- YOUR INSTRUCTIONS -
Find "rxq : List RMsdu" and "txMapId : Tbl Nat" in the records below. Copy the lines holding them and every line between, exactly, and no others.

- DATASET -

-- ==== Sys2Proof/Machine/StHmac.lean ====
section
/-!
DEFINITION. The state of HMAC that no software register holds: the map store, the Holael links and the WLAN service
(R137–R141, R183–R187, R193–R278).
-/

namespace Sys2Proof.Machine

/-- A map of the map store (R140): header fields, place and size in 64-byte units, and its entries per stream.
`kind` 0 is a receive map, 1 a transmit map. -/
structure HolMap where
  kind : Nat
  mapId : Nat
  band : Nat
  partner : Nat
  width : Nat
  rate : Nat
  streams : Nat
  codedBits : Nat
  groups : Nat
  seq : Nat
  calVersion : Nat
  valid : Bool
  unit : Nat
  entries : List (List Nat)
  deriving DecidableEq, Repr

/-- The SNR average of a peer and band (R137), 2^−8 dB per stream and group; PPDUs averaged; how many an offer waits for (R228, R162);
whether a refresh request asked for the next offer. -/
structure SnrAvg where
  taken : Nat
  vals : List (List Int)
  need : Nat
  refresh : Bool
  deriving DecidableEq, Repr

/-- A map offer under way (R228–R230): attempts made, and the event counter at the last. -/
structure Offer where
  peer : Nat
  band : Nat
  map : HolMap
  attempts : Nat
  lastEc : Option Nat
  deriving DecidableEq, Repr

/-- A replay record (R219): key slot and its generation, highest accepted packet number, numbers seen from high − 63 as a mask whose
bit k is high − k. -/
structure Replay where
  slot : Nat
  gen : Nat
  high : Nat
  seen : Nat
  deriving DecidableEq, Repr

def Replay.empty : Replay := ⟨0, 0, 0, 0⟩

/-- An MSDU HMAC holds to send on a Holael link (R213, R236, R237). -/
structure HMsdu where
  sn : Nat
  payload : List Byte
  tries : Nat
  /-- fragments already sent, and bytes they carried -/
  frags : Nat
  sent : Nat
  /-- the band whose exchange carries it now (R213) -/
  on : Option Nat
  deriving DecidableEq, Repr

/-- A received MSDU, whole or in fragments, held for order (R213). -/
structure RMsdu where
  sn : Nat
  parts : List (Nat × List Byte)
  last : Option Nat
  since : Nat
  /-- receive stamp of the PPDU that completed it, 2^−16 ns -/
  stamp : Int
  deriving DecidableEq, Repr

/-- A link with a partner (0–1 023) or with the parent (1 024), beside its registers (R213–R241). -/
structure HolPeer where
  /-- traffic of a key_id held after exhaustion (R220), with the slot and generation it was held at -/
  held0 : Option (Nat × Nat)
  held1 : Option (Nat × Nat)
  /-- elapsed time of the last valid frame, or of the start of supervision -/
  lastRx : Nat
  /-- event counter at the event that raised the dim level (R234) -/
  dimBase : Nat
  /-- in the event under way, on any band: polled and not yet judged; a valid frame heard (R234) -/
  polled : Bool
  heard : Bool
  /-- absence of the partner (R241): bands, first round, rounds (none open), elapsed start of an open one -/
  absence : Option (Nat × Nat × Option Nat)
  absentSince : Nat
  leaving : Bool
  /-- round of the first event -/
  first : Nat
  /-- an absence to announce to the parent: bands, rounds, first round (R241) -/
  absSend : Option (Nat × Nat × Nat)
  /-- the absence announced to the parent, as absSend; open where the rounds are 0xFFFF -/
  absOwn : Option (Nat × Nat × Nat)
  txq : List HMsdu
  nextSn : Nat
  /-- receive side: next sequence number to release, MSDUs held, and received-whole record for BACK -/
  rxNext : Nat
  rxq : List RMsdu
  ackStart : Nat
  ackMap : Nat
  /-- map refresh requests (R184), by band: unsent, deferred, elapsed time of the last sent -/
  refUnsent : Nat
  refDeferred : Nat
  refSent : Tbl Nat
  /-- map ID last used to send, by band; last offer per band, elapsed -/
  txMapId : Tbl Nat
  rxMapId : Tbl Nat
  offered : Tbl Nat
  deriving DecidableEq, Repr

def HolPeer.init : HolPeer :=
  { held0 := none, held1 := none,
    lastRx := 0, dimBase := 0, polled := false, heard := false, absence := none,
    absentSince := 0, leaving := false, first := 0,
    absSend := none, absOwn := none, txq := [], nextSn := 0, rxNext := 0, rxq := [], ackStart := 0, ackMap := 0,
    refUnsent := 0, refDeferred := 0, refSent := [], txMapId := [], rxMapId := [], offered := [] }

/-- An absence: bands, first round, rounds. -/
structure Absence where
  bands : Nat
  start : Nat
  rounds : Nat
  deriving DecidableEq, Repr

/-- What a member adopted from its parent (R204, R223–R225). -/
structure ParentLink where
  roundUnits : Nat
  reserve : Nat
  map : Nat
  mapVersion : Nat
  anchor : Nat
  nextMap : Nat
  switchRound : Nat
  nextAnchor : Nat
  joinOpen : Bool
  joinOffset : Nat
  joinLen : Nat
  coordPpm : Nat
  hop : Nat
  gi : Nat
  nextRound : Nat
  chdefs : List Nat
  absences : List Absence
  /-- a JOIN_REQ was sent and not given up; its reply came (R223) -/
  joinSent : Bool
  joinAnswered : Bool
  /-- elapsed time the present state's timeout runs from; round of the last lantern heard or missed (R233) -/
  since : Nat
  listened : Option Nat
  deriving DecidableEq, Repr

def ParentLink.init : ParentLink :=
  { roundUnits := 80, reserve := 2, map := 0, mapVersion := 0, anchor := 0, nextMap := 0, switchRound := 0,
    nextAnchor := 0, joinOpen := false, joinOffset := 2, joinLen := 4, coordPpm := 20, hop := 1, gi := 0,
    nextRound := 0, chdefs := [], absences := [], joinSent := false, joinAnswered := false, since := 0, listened := none }

/-- The last Holael PSDU built for a radio: frame identifier, link, frame type, H-SIG's more, RF start and TXTIME in ns, and whether
its RF has started; what it carries: MSDUs by sequence number, whole or as a fragment of so many bytes; and, in a MAP_UPDATE,
whether that is an offer. -/
structure HolSent where
  frameId : Nat
  peer : Option Nat
  type : Nat
  more : Bool
  start : Nat
  air : Nat
  onAir : Bool
  sns : List Nat
  frag : Option Nat
  isOffer : Bool
  deriving DecidableEq, Repr

/-- The event under way on a radio (R205–R211): peer, start and window end in ns of district time; end of the last PPDU in it, of
either end; whether a reply is awaited; whether a missing reply has opened a further exchange, and whether that is still to begin;
the partner's last more; whether a valid frame came; whether LEAVE went out; type of the last frame received that an answer is owed
for. -/
structure HolEvent where
  peer : Nat
  start : Nat
  stop : Nat
  last : Option Nat
  wait : Bool
  reopened : Bool
  again : Bool
  more : Bool
  begun : Bool
  left : Bool
  owed : Option Nat
  deriving DecidableEq, Repr

/-- An event that begins. -/
def HolEvent.at (peer start stop : Nat) : HolEvent :=
  { peer := peer, start := start, stop := stop, last := none, wait := false, reopened := false, again := false, more := false
    begun := false, left := false, owed := none }

/-- Holael beside its registers. -/
structure HolState where
  peers : Tbl HolPeer
  maps : List HolMap
  snr : Tbl SnrAvg
  cands : Tbl HolMap
  offers : List Offer
  /-- pending map change (R203): map, anchor, switch round -/
  change : Option (Nat × Nat × Nat)
  absences : List Absence
  parent : ParentLink
  /-- JOIN_RSPs that answer a JOIN_REQ: device, body, RF start; join frames passed to core software: device, body -/
  joinRsps : List (Nat × List Byte × Nat)
  joinReqs : List (Nat × List Byte)
  /-- replay records, by 4 096 · kind + transmitting device: kind 0 lanterns, 1 join frames, 2 and 3 a partner's key_id 0 and 1,
  4 and 5 the parent's (R219) -/
  seen : Tbl Replay
  /-- event under way, by radio -/
  events : Tbl HolEvent
  /-- bands whose partner queues held data at an event end of this round, of the last round; elapsed time of the last
  refused reservation per band (R239) -/
  congNow : Nat
  congLast : Nat
  refused : Tbl Nat
  /-- last PSDU sent on each radio -/
  sent : Tbl HolSent
  deriving DecidableEq, Repr

/-- Log entry 6. -/
def HolState.init : HolState :=
  { peers := [], maps := [], snr := [], cands := [], offers := [], change := none, absences := [], parent := ParentLink.init, joinRsps := [],
    joinReqs := [], seen := [], events := [], congNow := 0, congLast := 0,
    refused := [], sent := [] }

/-- An MPDU HMAC holds to send to a station (R249, R258): TID, sequence number, bytes, transmissions made, whether core
software asked for its status, frame identifier, fragments sent and the bytes they carried. -/
structure WMpdu where
  tid : Nat
  sn : Nat
  bytes : List Byte
  tries : Nat
  wantStatus : Bool
  frameId : Nat
  frags : Nat
  sent : Nat
  deriving DecidableEq, Repr

/-- A received MSDU held for order (R259), with the stamp of its PPDU, 2^−16 ns. -/
structure WHeld where
  tid : Nat
  sn : Nat
  bytes : List Byte
  since : Nat
  stamp : Int
  deriving DecidableEq, Repr

/-- Fragments received of an MSDU (R244): TID, sequence number, next fragment number, bytes so far. -/
structure WParts where
  tid : Nat
  sn : Nat
  next : Nat
  bytes : List Byte
  deriving DecidableEq, Repr

/-- A station, or the MLD client its entry is a link of, beside the station table (R249–R272). -/
structure WlanPeer where
  txq : List WMpdu
  /-- next sequence number by TID; 8 is for management frames -/
  nextSn : Tbl Nat
  /-- replay counter by 16 · key ID + TID: generation and highest packet number -/
  replay : Tbl (Nat × Nat)
  /-- receive block acknowledgement agreements: window start by TID -/
  baRx : Tbl Nat
  held : List WHeld
  parts : List WParts
  /-- scoreboard of a receive agreement by TID (R160): first sequence number, and the received ones as a mask from there -/
  board : Tbl (Nat × Nat)
  /-- traffic held after exhaustion or erasure until the slot's generation changes (R270, R271): slot and generation -/
  keyHeld : Option (Nat × Nat)
  /-- EMLSR: link of the last exchange, and when the client's transition delay after it is over (R248) -/
  emlsrFree : Option (Nat × Nat)
  deriving DecidableEq, Repr

def WlanPeer.init : WlanPeer :=
  { txq := [], nextSn := [], replay := [], baRx := [], held := [], parts := [], board := [], keyHeld := none, emlsrFree := none }

/-- An entry's own radio-side state: missed triggers in a row, buffered data reported, service period open, last sounding
(elapsed) and whether its matrix is stale, and how many frames power save releases now. -/
structure StaLink where
  missed : Nat
  buffered : Bool
  inSp : Bool
  sounded : Option Nat
  stale : Bool
  credit : Nat
  deriving DecidableEq, Repr

def StaLink.init : StaLink := ⟨0, false, false, none, false, 0⟩

/-- A transmit status record (R275). -/
structure TxStatus where
  frameId : Nat
  station : Nat
  status : Nat
  tries : Nat
  acked : Bool
  aborted : Bool
  link : Nat
  calVersion : Nat
  deriving DecidableEq, Repr

/-- A management frame of the transmit ring (R275): station entry, none for group-addressed; whether it is robust. -/
structure WMgmt where
  frameId : Nat
  station : Option Nat
  robust : Bool
  bytes : List Byte
  tries : Nat
  deriving DecidableEq, Repr

/-- The WLAN exchange under way on a radio: its frame identifier; the station's entry, TID and sequence numbers of the data
MPDUs in it; or the management frame; and the calibration version once its RF has ended. -/
structure WExch where
  frameId : Nat
  entry : Option Nat
  tid : Nat
  sns : List Nat
  mgmt : Option WMgmt
  /-- bytes of the MPDU that this exchange carries as a fragment -/
  frag : Option Nat
  version : Nat
  deriving DecidableEq, Repr

/-- One radio's WLAN service beside its registers. -/
structure WlanRadio where
  exch : Option WExch
  /-- exchanges with the other users of a multi-user PPDU -/
  multi : List WExch
  /-- EMLSR: the entry whose exchange an MU-RTS has opened, whether its CTS has come, and the client's transition delay, ns (R248) -/
  icf : Option (Nat × Bool × Nat)
  /-- WLAN operating channel last used: centre in 78.125 kHz units, width code -/
  chan : Option (Nat × Nat)
  /-- start of the last Holael window that protection was due for, ns (R260); Duration of the last CTS-to-self, µs -/
  shielded : Nat
  ctsDuration : Nat
  /-- same-colour PPDUs from outside the station table, elapsed times (R251); colour in use, which changes at a beacon -/
  colour : List Nat
  colourNow : Nat
  /-- preamble of the last PPDU skipped for its foreign colour (R124) -/
  obss : Option RxPreamble
  /-- addresses passed up (R254) and management frames accepted (R274) in this district second -/
  sec : Nat
  unknown : List Nat
  mgmtCount : Nat
  /-- last basic trigger, elapsed, and its users that have not answered (R265, R266); while TB PPDUs may come, the entries and
  TIDs that MPDUs came from -/
  lastTrig : Option Nat
  trigWait : List Nat
  tb : Option (List (Nat × Nat))
  /-- steering (R276, R277): elapsed end; switch time in district ns set by the first beacon; link no longer scheduled; the
  mapping is being withdrawn -/
  steerEnd : Option Nat
  switchAt : Option Nat
  linkOff : Bool
  withdraw : Bool
  beacons : Nat
  /-- group-addressed frames (BSSID, bytes) and how many a DTIM beacon has released -/
  group : List (Nat × List Byte)
  groupReady : Nat
  /-- addresses that a probe response is due to (R250) -/
  probes : List Nat
  /-- management frames for the receive ring with their stamps, status records for the status ring, frames taken from the transmit ring -/
  mgmtRx : List (List Byte × Int)
  status : List TxStatus
  mgmtTx : List WMgmt
  /-- sequence number of the next group-addressed management frame (R275) -/
  mgmtSn : Nat
  /-- association IDs that the last beacon's TIM shows (R268) -/
  tim : List Nat
  /-- group keys whose traffic is held after exhaustion: slot and generation (R270) -/
  groupHeld : List (Nat × Nat)
  /-- disassociations that the end of steering left to send: address and reason code (R276) -/
  disassoc : List (Nat × Nat)
  deriving DecidableEq, Repr

def WlanRadio.init : WlanRadio :=
  { exch := none, multi := [], icf := none, chan := none, shielded := 0, ctsDuration := 0, colour := [], colourNow := 0, obss := none, sec := 0, unknown := [], mgmtCount := 0
    lastTrig := none, trigWait := [], tb := none, steerEnd := none, switchAt := none, linkOff := false, withdraw := false, beacons := 0
    group := [], groupReady := 0, probes := [], mgmtRx := [], status := [], mgmtTx := [], mgmtSn := 0
    tim := [], groupHeld := [], disassoc := [] }

/-- HMAC beside its registers. `notices` are reports to core software, oldest first: radio, code
(0 STEER_START, 1 COLOR_COLLISION, 3 lantern lost, 4 join frame) and argument. -/
structure HmacState where
  hol : HolState
  wpeers : Tbl WlanPeer
  links : Tbl StaLink
  wrad : Tbl WlanRadio
  notices : List (Nat × Nat × Nat)
  deriving DecidableEq, Repr

def HmacState.init : HmacState := ⟨HolState.init, [], [], [], []⟩

end Sys2Proof.Machine
end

- YOUR SOLUTION -
  rxq : List RMsdu
  ackStart : Nat
  ackMap : Nat
  /-- map refresh requests (R184), by band: unsent, deferred, elapsed time of the last sent -/
  refUnsent : Nat
  refDeferred : Nat
  refSent : Tbl Nat
  /-- map ID last used to send, by band; last offer per band, elapsed -/
  txMapId : Tbl Nat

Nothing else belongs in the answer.